If being a mother were a full-time job, what would it pay? According to Salary.com, quite a lot; it values mothers’ would-be salary at $134,121 per annum.
But according to Carl Bialik’s article from The Wall Street Journal, “Putting a Price Tag on Working Moms,” Salary.com has come under fire from those who argue that it used questionable tactics to arrive at the figure.
The Waltham, Mass. company conducted a focus group of mothers to detail daily tasks. The company whittled the list down from 25 to 19. Salary.com e-mailed 30,000 visitors to its website and asked them to detail how many hours they spent carrying out each mothering function each day. It should be noted that the website listed the job functions without definitions. Based on 400 respondents –mothers with children 18 years old and younger — it further narrowed down the mother task list to the 10 most popular: housekeeper, day-care center teacher, cook, computer operator, laundry machine operator, janitor, facilities manager, van driver, CEO, and psychologist. The number of hours for each task was multiplied by the salary for each job to arrive at the total salary.
The study revealed that stay-at-home moms worked a grueling 91.6 hours a week. After 40 hours the remaining time was clocked as overtime and time-and-a-half pay was added. Stay-at-home moms decided that 34% of their role amounted to CEO work, while working moms worked out that 50% of their time was spent as a household CEO.
One dilemma was that the CEO time was impossible to quantify. Claudia Goldin, a Harvard economics professor, bristled that no one would pay a CEO anything if they headed a company that neither produced anything nor could quantify what they did on a daily basis.

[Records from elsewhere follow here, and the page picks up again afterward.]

-- ==== Sys2Proof/Certificates/Slice0/Obligations.lean ====
section
/-! DEFINITION. Obligations.lean: the statements for the provers. Each docstring says what of the spec it formalises; a
statement that rests on a choice of the model names the log entry. -/

open Sys2Proof Sys2Proof.Machine

/-! ## Words and steps (the operation word is the model's choice, notes/assumptions/1.md and 2.md) -/

/-- Decoding the word of a well-formed instruction gives the instruction back, for every row and operand. -/
def Obligations.DecodeOfEncode : Prop := ∀ i : Instr, i.wellFormed = true → decode (encode i) = .ok i

/-- A word that decodes is the word of the instruction it decodes to, and that instruction is well formed: no two words have
one meaning, and a stray bit is refused. -/
def Obligations.EncodeOfDecode : Prop :=
  ∀ (w : Word) (i : Instr), decode w = .ok i → i.wellFormed = true ∧ encode i = w

/-- Words written out: the ids of R100 in the low four bits, -40 percent as an `i32`, and the frame of P1 with its 32 bits in
the arrival order of R82. -/
def Obligations.WordsOfTheTableDecode : Prop :=
  decode 0x0D#72 = .ok .iterate ∧ decode 0x07#72 = .ok .poll ∧ decode 0xFFFFFFD809#72 = .ok (.setThrottle (-40))
    ∧ decode 0b10111010010001011111111100000000_00001111#72 = .ok (.necFrame 0x00 0xFF 0x45 0xBA)
    ∧ decode 0xB02#72 = .ok (.write (.out .srvR) .high)
    ∧ decode 0xFF#72 = .error (.unknownOpcode 0xFF) ∧ decode 0x10D#72 = .error (.strayBits 0x0D)

/-- A step runs the waiting word's instruction, consuming the word; a word that encodes no row is refused by name; with no
word waiting the block boots once and then iterates (R190, R205, R252). -/
def Obligations.StepRunsTheNextOperation : Prop :=
  (∀ (s : State) (w : Word) (rest : List Word) (i : Instr), s.program = w :: rest → decode w = .ok i →
      step s = exec i { s with program := rest })
  ∧ (∀ (s : State) (w : Word) (rest : List Word) (e : DecodeError), s.program = w :: rest → decode w = .error e →
      step s = .refused (.undecodable e))
  ∧ (∀ s : State, s.program = [] → s.run = .running → step s = exec .iterate s)
  ∧ (∀ s : State, s.program = [] → s.run = .powerOn → step s = exec .boot s)

/-- A table row's word placed by `withFetchWord` is what the very next step runs, and it changes nothing else. -/
def Obligations.FetchWordRunsNext : Prop :=
  ∀ (s : State) (nbits w : Nat) (i : Instr), decodeTableWord nbits w = some i →
    step (s.withFetchWord nbits w) = exec i s

/-! ## The boundary (40_hal_ops.md) -/

/-- `configure` gives a pin that has no mode its mode; every other pin and register is unchanged. The latch of a new output
is any value (R111, R41; the latch is free, notes/assumptions/11.md). -/
def Obligations.ConfigureSetsTheMode : Prop :=
  (∀ (s : State) (m : PinMode), s.irdec.phase = .idle → s.pins.irMode = none →
      exec (.configure .ir m) s = .next { s with
        pins := { s.pins with irMode := some m }, result := .nothing, trace := .pinConfigure .ir m :: s.trace })
  ∧ (∀ (s : State) (o : OutPin) (m : PinMode), s.irdec.phase = .idle → (s.pins.cell o).mode = none →
      ∃ t, exec (.configure (.out o) m) s = .next t ∧ (t.pins.cell o).mode = some m
        ∧ (∀ q, q ≠ o → t.pins.cell q = s.pins.cell q) ∧ t.pins.irMode = s.pins.irMode
        ∧ t.env = { s.env with freeUsed := t.env.freeUsed }
        ∧ t = { s with pins := t.pins, env := t.env, result := .nothing, trace := .pinConfigure (.out o) m :: s.trace })

/-- Misuse of the boundary is refused by name: a second `configure`, a read of a pin that is no input, a write of `PIN_IR`
or of a pin that is no output (U3, D35). -/
def Obligations.PinMisuseIsRefused : Prop :=
  (∀ (s : State) (p : Pin) (m m' : PinMode), s.irdec.phase = .idle → s.pins.mode p = some m' →
      exec (.configure p m) s = .refused (.pinReconfigured p))
  ∧ (∀ (s : State) (p : Pin), s.pins.mode p = none ∨ (∃ d, s.pins.mode p = some (.output d)) →
      exec (.read p) s = .refused (.pinNotInput p))
  ∧ (∀ (s : State) (v : Level), exec (.write .ir v) s = .refused (.pinNotOutput .ir))
  ∧ (∀ (s : State) (o : OutPin) (v : Level), s.irdec.phase = .idle →
      s.pins.mode (.out o) = none ∨ (∃ q, s.pins.mode (.out o) = some (.input q)) →
      exec (.write (.out o) v) s = .refused (.pinNotOutput (.out o)))

/-- `read` returns one level: of `PIN_IR`, the next level of the line, and some level when the environment's list is used up;
of another input pin, some level. It changes no pin, register or clock (R64, R66, R112). -/
def Obligations.ReadReturnsALevel : Prop :=
  (∀ (s : State) (v : Level) (rest : List Level) (q : Pull), s.pins.irMode = some (.input q) → s.env.line = v :: rest →
      exec (.read .ir) s = .next { s with
        env := { s.env with line := rest }, result := .level v, trace := .pinRead .ir v :: s.trace })
  ∧ (∀ (s : State) (p : Pin) (q : Pull), s.pins.mode p = some (.input q) → (p = .ir → s.env.line = []) →
      ∃ v, exec (.read p) s = .next { s with
        env := { s.env with freeUsed := s.env.freeUsed + 1 }, result := .level v, trace := .pinRead p v :: s.trace })

/-- `write` sets the latch of its pin, records one transaction even when the level does not change, and changes nothing else
(R64, R113). -/
def Obligations.WriteSetsOneLatch : Prop :=
  ∀ (s : State) (o : OutPin) (v : Level) (d : Drive), s.irdec.phase = .idle →
    (s.pins.cell o).mode = some (.output d) →
    ∃ t, exec (.write (.out o) v) s = .next t ∧ t.pins.cell o = { mode := some (.output d), latch := v }
      ∧ (∀ q, q ≠ o → t.pins.cell q = s.pins.cell q) ∧ t.pins.irMode = s.pins.irMode
      ∧ t = { s with pins := t.pins, result := .nothing, trace := .pinWrite (.out o) v :: s.trace }

/-- `now` returns a clock value not smaller than any earlier one, and it is the clock's value from then on (R68, R114). -/
def Obligations.NowIsMonotone : Prop :=
  ∀ s : State, s.irdec.phase = .idle →
    ∃ t v, exec .now s = .next t ∧ t.result = .time v ∧ s.env.clock ≤ v ∧ t.env.clock = v ∧ t.env.line = s.env.line
      ∧ t = { s with env := t.env, result := .time v, trace := .now v :: s.trace }

/-- A sleep lasts at least as asked: `sleep_for(d)` until `d` after the call, `sleep_until(t)` until the clock shows `t`
(R68, R115, R116); neither changes a register or a pin. -/
def Obligations.SleepsLastAtLeastAsAsked : Prop :=
  (∀ (s : State) (d : Nat), ∃ t, exec (.sleepFor d) s = .next t ∧ s.env.clock + d ≤ t.env.clock
      ∧ t.env.line = s.env.line
      ∧ t = { s with env := t.env, result := .nothing, trace := .sleepFor d :: s.trace })
  ∧ (∀ (s : State) (u : Nat), s.irdec.phase = .idle →
      ∃ t, exec (.sleepUntil u) s = .next t ∧ u ≤ t.env.clock ∧ s.env.clock ≤ t.env.clock ∧ t.env.line = s.env.line
        ∧ t = { s with env := t.env, result := .nothing, trace := .sleepUntil u :: s.trace })

/-! ## IRDEC (41_ir_decoder.md) -/

/-- `measure_run` on a run of `n` samples of its level, ended by the other level below the cap: the count is `n`, the ending
read is consumed and not counted, and `n` sleeps of `T_S_US` lie between the `n + 1` reads (R131;
that the register keeps the count after the operation is the model's choice, notes/assumptions/28.md). -/
def Obligations.MeasureRunCountsTheRun : Prop :=
  ∀ (s : State) (level v : Level) (n cap : Nat) (rest : List Level),
    readable s .ir = true → v ≠ level → n < cap → s.env.line = List.replicate n level ++ v :: rest →
    ∃ t, exec (.measureRun level cap) s = .next t ∧ t.result = .count n ∧ t.irdec = { s.irdec with count := n }
      ∧ t.env.line = rest ∧ s.env.clock + n * s.cfg.tSUs ≤ t.env.clock
      ∧ t.trace = .pinRead .ir v
          :: ((List.replicate n [Txn.sleepFor s.cfg.tSUs, Txn.pinRead .ir level]).flatten ++ s.trace)
      ∧ t = { s with irdec := t.irdec, env := t.env, result := t.result, trace := t.trace }

/-- `measure_run` on `cap` samples of its level gives up: the count is the cap, after `cap` reads and `cap` sleeps; the next
sample is not read (R131;
that the register keeps the count after the operation is the model's choice, notes/assumptions/28.md). -/
def Obligations.MeasureRunGivesUpAtTheCap : Prop :=
  ∀ (s : State) (level : Level) (cap : Nat) (rest : List Level),
    readable s .ir = true → s.env.line = List.replicate cap level ++ rest →
    ∃ t, exec (.measureRun level cap) s = .next t ∧ t.result = .count cap ∧ t.irdec = { s.irdec with count := cap }
      ∧ t.env.line = rest ∧ s.env.clock + cap * s.cfg.tSUs ≤ t.env.clock
      ∧ t.trace = (List.replicate cap [Txn.sleepFor s.cfg.tSUs, Txn.pinRead .ir level]).flatten ++ s.trace
      ∧ t = { s with irdec := t.irdec, env := t.env, result := t.result, trace := t.trace }

/-- Whatever the line does, `measure_run` ends with a count of at most its cap, one sleep a counted sample, and changes
nothing but the count (R22, R131;
that the register keeps the count after the operation is the model's choice, notes/assumptions/28.md). -/
def Obligations.MeasureRunIsBounded : Prop :=
  ∀ (s : State) (level : Level) (cap : Nat), readable s .ir = true →
    ∃ t n, exec (.measureRun level cap) s = .next t ∧ n ≤ cap ∧ t.result = .count n
      ∧ t.irdec = { s.irdec with count := n } ∧ sleepsIn t.trace = sleepsIn s.trace + n
      ∧ s.env.clock + n * s.cfg.tSUs ≤ t.env.clock
      ∧ t = { s with irdec := t.irdec, env := t.env, result := t.result, trace := t.trace }

/-- The fast path of `poll`: on an idle line it is one read and nothing else (R132). -/
def Obligations.PollOfAnIdleLineIsOneRead : Prop :=
  ∀ (s : State) (rest : List Level), s.irdec.phase = .idle → readable s .ir = true → s.env.line = .high :: rest →
    exec .poll s = .next { s with
      env := { s.env with line := rest }, result := .polled .noSignal, trace := .pinRead .ir .high :: s.trace }

/-- A start run that reaches its cap aborts the `poll`: a stuck-low line, or a start-high run that does not end
(R134, R135, R221); nothing outside IRDEC changes. -/
def Obligations.PollAbortsOnALongStartRun : Prop :=
  (∀ (s : State) (rest : List Level), s.irdec.phase = .idle → readable s .ir = true →
      s.env.line = .low :: (List.replicate s.cfg.startLowMax .low ++ rest) →
      ∃ t, exec .poll s = .next t ∧ t.result = .polled (.aborted .startLowTimeout) ∧ t.irdec.phase = .idle
        ∧ t.env.line = rest ∧ s.env.clock + s.cfg.startLowMax * s.cfg.tSUs ≤ t.env.clock
        ∧ t = { s with irdec := t.irdec, env := t.env, result := t.result, trace := t.trace })
  ∧ (∀ (s : State) (n : Nat) (rest : List Level), s.irdec.phase = .idle → readable s .ir = true →
      n < s.cfg.startLowMax →
      s.env.line = .low :: (List.replicate n .low ++ .high :: (List.replicate s.cfg.startHighMax .high ++ rest)) →
      ∃ t, exec .poll s = .next t ∧ t.result = .polled (.aborted .startHighTimeout) ∧ t.irdec.phase = .idle
        ∧ t.env.line = rest ∧ s.env.clock + (n + s.cfg.startHighMax) * s.cfg.tSUs ≤ t.env.clock
        ∧ t = { s with irdec := t.irdec, env := t.env, result := t.result, trace := t.trace })

/-- A run of bit `i` that reaches its cap aborts the `poll` with that bit's reason, after `i` bits whose runs stayed below
their caps (R133, R136, R221); nothing outside IRDEC changes. -/
def Obligations.PollAbortsOnALongBitRun : Prop :=
  ∀ (s : State) (startLow startHigh : Nat) (runs : Nat → Nat × Nat) (i : Fin 32) (rest : List Level),
    s.irdec.phase = .idle → readable s .ir = true → isStart s.cfg startLow startHigh = true →
    (∀ j, j < i.val → (runs j).1 < s.cfg.bitLowMax ∧ (runs j).2 < s.cfg.bitHighMax) →
    (s.env.line = .low :: (runPair startLow startHigh ++ bitSamples runs 0 i.val
          ++ (List.replicate s.cfg.bitLowMax .low ++ rest)) →
      ∃ t, exec .poll s = .next t ∧ t.result = .polled (.aborted (.bitLowTimeout i)) ∧ t.irdec.phase = .idle
        ∧ t.env.line = rest
        ∧ t = { s with irdec := t.irdec, env := t.env, result := t.result, trace := t.trace })
    ∧ (∀ cLow, cLow < s.cfg.bitLowMax →
        s.env.line = .low :: (runPair startLow startHigh ++ bitSamples runs 0 i.val
          ++ (List.replicate cLow .low ++ .high :: (List.replicate s.cfg.bitHighMax .high ++ rest))) →
        ∃ t, exec .poll s = .next t ∧ t.result = .polled (.aborted (.bitHighTimeout i)) ∧ t.irdec.phase = .idle
          ∧ t.env.line = rest
          ∧ t = { s with irdec := t.irdec, env := t.env, result := t.result, trace := t.trace })

/-- For every frame presented with run counts in the ranges of R81, `poll` assembles its four bytes and reports the command
byte's action exactly when both pairs add up to `0xFF` (S1, R136, R138, R140;
that IRDEC's registers keep these values once it is idle is the model's choice, notes/assumptions/28.md). -/
def Obligations.PollDecodesEveryFrame : Prop :=
  ∀ (s : State) (startLow startHigh : Nat) (runs : Nat → Nat × Nat) (d : Payload) (rest : List Level),
    s.irdec.phase = .idle → readable s .ir = true → isStart s.cfg startLow startHigh = true →
    (∀ j, j < 32 → if d.bit j then isBit1 s.cfg (runs j).1 (runs j).2 = true
      else isBit0 s.cfg (runs j).1 (runs j).2 = true) →
    s.env.line = frameSamples startLow startHigh runs ++ rest →
    ∃ t, exec .poll s = .next t ∧ t.irdec.data = d ∧ t.irdec.phase = .idle ∧ t.env.line = rest
      ∧ (d.d0 + d.d1 = 0xFF → d.d2 + d.d3 = 0xFF → t.result = .polled (.decoded (actionFor s.cfg d.d2)))
      ∧ (d.d0 + d.d1 ≠ 0xFF → t.result = .polled (.aborted .checksumAddress))
      ∧ (d.d0 + d.d1 = 0xFF → d.d2 + d.d3 ≠ 0xFF → t.result = .polled (.aborted .checksumCommand))
      ∧ s.env.clock + (startLow + startHigh + ((List.range 32).map fun j => (runs j).1 + (runs j).2).sum) * s.cfg.tSUs
          ≤ t.env.clock
      ∧ t = { s with irdec := t.irdec, env := t.env, result := t.result, trace := t.trace }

Other shortcomings cited with the report include the fact that mothers aren’t usually professionally trained to be cooks or computer technicians so their work would be overvalued in the survey.
Bill Coleman, Salary.com senior vice president of compensation, rejected the criticism and pointed out that the business pages of the press were full of stories of CEOs who are unproductive and yet are paid millions. If anything, Coleman added, the survey undervalued a mother’s work because it didn’t include time spent by mothers outsourcing work.
When you guestimate the value of a job, make sure your calculations are logical and you’ll build a stronger business.